Sprint was a technological wrong turn. They invested in the next generation platform on multiple occasions. Billions $ into WiMAX left them with a nonpractical and expensive footprint and no mid term speed benefits to really show. Then, after wanting to keep original CDMA infrastructure, they went LTE/GSM anyway. This period meant multiple modems and lower battery life. It was over with no great options.


I think in this regard the government could have basically reallocated spectrum to be roughly equal among the big four and financially it would be a bankruptcy situation.


Don’t forget Nextel, that was an expensive acquisition with almost nothing technological to show for it.


> What the government did with Sprint was akin to allowing GM to be purchased by Ford.

The government depends on three carriers (ATT, Verizon, Sprint) for its own redundant critical communications (Continuity of government, military communications, etc).

The entire deal was structured in a way where where the wireless subscribers were shed onto T-Mobile and the important guts of Sprint were sold to Cogent for $0, who didn't have the capability or desire to take on the consumer facing business.


Thats exactly how Governments in the rest of the world protect strategic sectors from being swallowed up by Wall Streets massive mountain of capital.


Perhaps tax dollars should not be used to engineer economic outcomes.

If you get too big to fail, why avoid failure? It’s about incentives.

How useful or efficient or competitive do you think taxpayer-funded Sprint would be today? What makes you think they would suddenly start being good with an influx of tax money when they weren’t good before free money injections?


Tax dollars were paid back in full with interest. It was an investment with ROI - plus the preserved American jobs.


> they were easily the best possible outcome and hindsight shows they were great policy

No, just because those are around does not mean there wasn’t a better alternative in bankruptcy. Bankruptcy does not mean the individual company stops making cars, let alone the entire industry collapsing. That’s pure FUD to justify the govt preventing a moribund industry from being purged of legacy companies coasting on their brand.


I think my comparison to the British auto industry is apt. Bankruptcy doesn’t mean the brand goes away but it can mean the domestic industry evaporates into nothing.

You look at companies like Lotus, MG, Land Rover, Jaguar, and even Volvo and you look at a future where their intellectual property assets essentially only exist to help geopolitical rivals. GM and Ford being sold to the Chinese would have been devastating to US industry.

There is no Volvo EV that is built in Sweden. There is no Lotus EV built in Britain. At the end of the gasoline production line run it’s just China producing all their future electric cars when they go fully electric in 5 years.

Don’t forget that automotive parts are a huge employer beyond the auto manufacturers themselves. If Geely buys Ford they’re moving parts supply to China. It’s a whole ecosystem and it’s strategically worth protecting.

Like I said, don’t forget how the government was paid back in full with interest for the bailouts. On top of that the governor gets to keep people employed rather than sending the jobs abroad. It was a no brainer obvious good policy, supported by both parties as well.

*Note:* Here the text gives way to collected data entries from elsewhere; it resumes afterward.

-- ==== Sys2Proof/Machine/Repair.lean ====
section
/-! DEFINITION. The repair of fenced blocks by firmware: its sources, the acceptance of repair data, standby spares, and the message
engine's completions (R184, R331, R347, R357, R358). -/

namespace Sys2Proof.Machine

/-! ### The message engine (R347) -/

/-- A message of the service complex: job tag 0xFFFF (R261). -/
def svcMsg (s : State) (src op : Nat) (gaddr : W64) (laddr len cls : Nat) : Msg :=
  { src := src, msgid := s.fab.nextId, op := op, gaddr := gaddr, laddr := laddr, len := len, arrive := none, stream := 0, coreset := 0,
    cls := cls, fence := false, data := [], sop := 0, sobj := 0, started := false, ctx := none, copies := 1, status := 0, dead := false, held := false }

/-- Give it to the engine under the next MSGID. -/
def sendSvc (s : State) (m : Msg) : State := submit (updFab s (fun f => { f with nextId := f.nextId + 1 })) m

/-- A message of the engine has ended: its slot's completion word, or the value that a load of the board aperture returns: zeros
where it failed (R270). -/
def slotEnded (s : State) (msgid : W32) (st : BitVec 4) (data : List Byte) : State :=
  match s.svc.slots.find? (fun p => decide (p.1 = msgid)) with
  | none => s
  | some p =>
    let s := updSvc s (fun v => { v with slots := v.slots.filter (fun q => decide (q.1 ≠ msgid)) })
    if p.2 < 64 then
      updSvc s (fun v => { v with msgStatus := tset 0 v.msgStatus p.2 (BitVec.ofNat 32 st.toNat), msgOpen := tset false v.msgOpen p.2 false })
    else updSvc s (fun v => { v with loaded := tset 0 v.loaded (p.2 - 64) (if st = 0 then BitVec.ofNat 512 (leNat data) else 0) })

/-! ### Repair (R184, R331) -/

/-- The directory entry of a column block, in the context whose core it is (R183). -/
def replicaOf (s : State) (c b : Nat) : Option Replica :=
  match ctxOfCore s c with
  | none => none
  | some k => match (ctxAt s k).bolt with
    | none => none
    | some bolt => bolt.replicas.find? (fun r => decide (r.core = logicalOf s c) && decide (r.first ≤ b) && decide (b < r.first + r.blocks))

def blockKey (c b : Nat) : Nat := c * Config.columnBlocks + b

def setFenceEnt (s : State) (c b : Nat) (f : FenceEnt → FenceEnt) : State :=
  match fenceEntry s.tiers c b with
  | some i => updTiers s (fun t => { t with fence := tupd {} t.fence i f }.keep)
  | none => s

/-- Ask the steward for the host copy. -/
def hostCopyAsk (s : State) (c b : Nat) : State :=
  let tag := s.svc.nextTag
  let s := updSvc s (fun v => { v with nextTag := v.nextTag + 1, hostCopies := v.hostCopies ++ [⟨tag, blockKey c b⟩] })
  let s := setFenceEnt s c b (fun e => { e with state := 1, source := 2 })
  postSteward (setTirStatus s 2) 1 ((ctxOfCore s c).getD 0) tag.toNat (logicalOf s c * 2 ^ 19 + b) 0

/-- Try the source after `from_`: 0 none yet, 1 the peer replica; after the last one the block stays fenced. -/
def repairNext (s : State) (c b from_ : Nat) : State :=
  match replicaOf s c b with
  | none => setFenceEnt s c b (fun e => { e with state := 0 })
  | some r =>
    if from_ = 0 ∧ r.peer ≠ 0 then
      let m := svcMsg s 74 1 (r.peer + BitVec.ofNat 64 (512 * (b - r.first))) 0 512 0
      let s := setFenceEnt s c b (fun e => { e with state := 1, source := 1 })
      sendSvc (updSvc s (fun v => { v with repairs := v.repairs ++ [(m.msgid, blockKey c b)] })) m
    else if from_ < 2 ∧ r.host then hostCopyAsk s c b
    else setFenceEnt s c b (fun e => { e with state := 0 })

/-- A source's answer for a block: accepted when its CRC-32C is the one recorded at fencing; otherwise REPAIR_FAIL and the next source.
A block that is no longer fenced needs none. -/
def repairAnswer (s : State) (key source : Nat) (data : Option (List Byte)) : State :=
  let c := key / Config.columnBlocks
  let b := key % Config.columnBlocks
  match fenceEntry s.tiers c b with
  | none => s
  | some i =>
    let e := tget {} s.tiers.fence i
    if e.state ≠ 1 ∨ e.source ≠ source then s
    else
      let good := match data with | some d => decide (crc32c d = e.crc) && decide (d.length = 512) | none => false
      if good then
        let s := setFenceEnt s c b (fun e => { e with state := 2 })
        queueBq s c (.repair b (BitVec.ofNat 4096 (leNat (data.getD []))) (decide (source = 2)))
      else repairNext (setTirStatus s 4) c b source

/-- The peer's answer. -/
def repairEnded (s : State) (msgid : W32) (st : BitVec 4) (data : List Byte) : State :=
  match s.svc.repairs.find? (fun p => decide (p.1 = msgid)) with
  | none => s
  | some p =>
    repairAnswer (updSvc s (fun v => { v with repairs := v.repairs.filter (fun q => decide (q.1 ≠ msgid)) })) p.2 1 (if st = 0 then some data else none)

/-! ### Standby spares (R181, R187, R358) -/

/-- Arm a standby spare of a core and tier where none is armed and the tier holds more than its reserve. -/
def rearm (s : State) (c t : Nat) : State :=
  if (standbyOf s.tiers c t).isSome ∨ ¬ reserveSpares s.tiers < spareFree s.tiers t then s
  else match freeSpare s.tiers t with
    | some i => updTiers s (fun x => { setSpare x t i 3 with standby := tset 0 x.standby (c * 4 + t) (i + 1) })
    | none => s

/-- Every core and tier has its standby, as spares allow. -/
def rearmAll (s : State) : State := forAll (enabledCores s) s (fun s c => forAll (List.range 4) s (fun s t => rearm s c t))

end Sys2Proof.Machine
end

The bad unintended consequences are gonna be much bigger this way. Think of communism, it started with good intentions but the unintended consequences of absolute power concentration (who can buy or sell what and at which prices ) caused absolute corruption and inefficiency


The point is for the government to have the ability to occasionally look the biggest wolves of Wall Street in the eye, and say to them, "haha. but no.". Exercising it doesn't require abolishing private property and taking central control of all trade.


His point is that government should bailout failing company. I don't think this will end well if it becomes a common practice to bail out companies.


Yes, communism is when the government participates in bankruptcy court, makes an investment, and gets paid principal and interest on their loan. That’s exactly what Karl Marx was talking about.


In what way is "communism" a good example of what could happen with the US auto industry bailouts?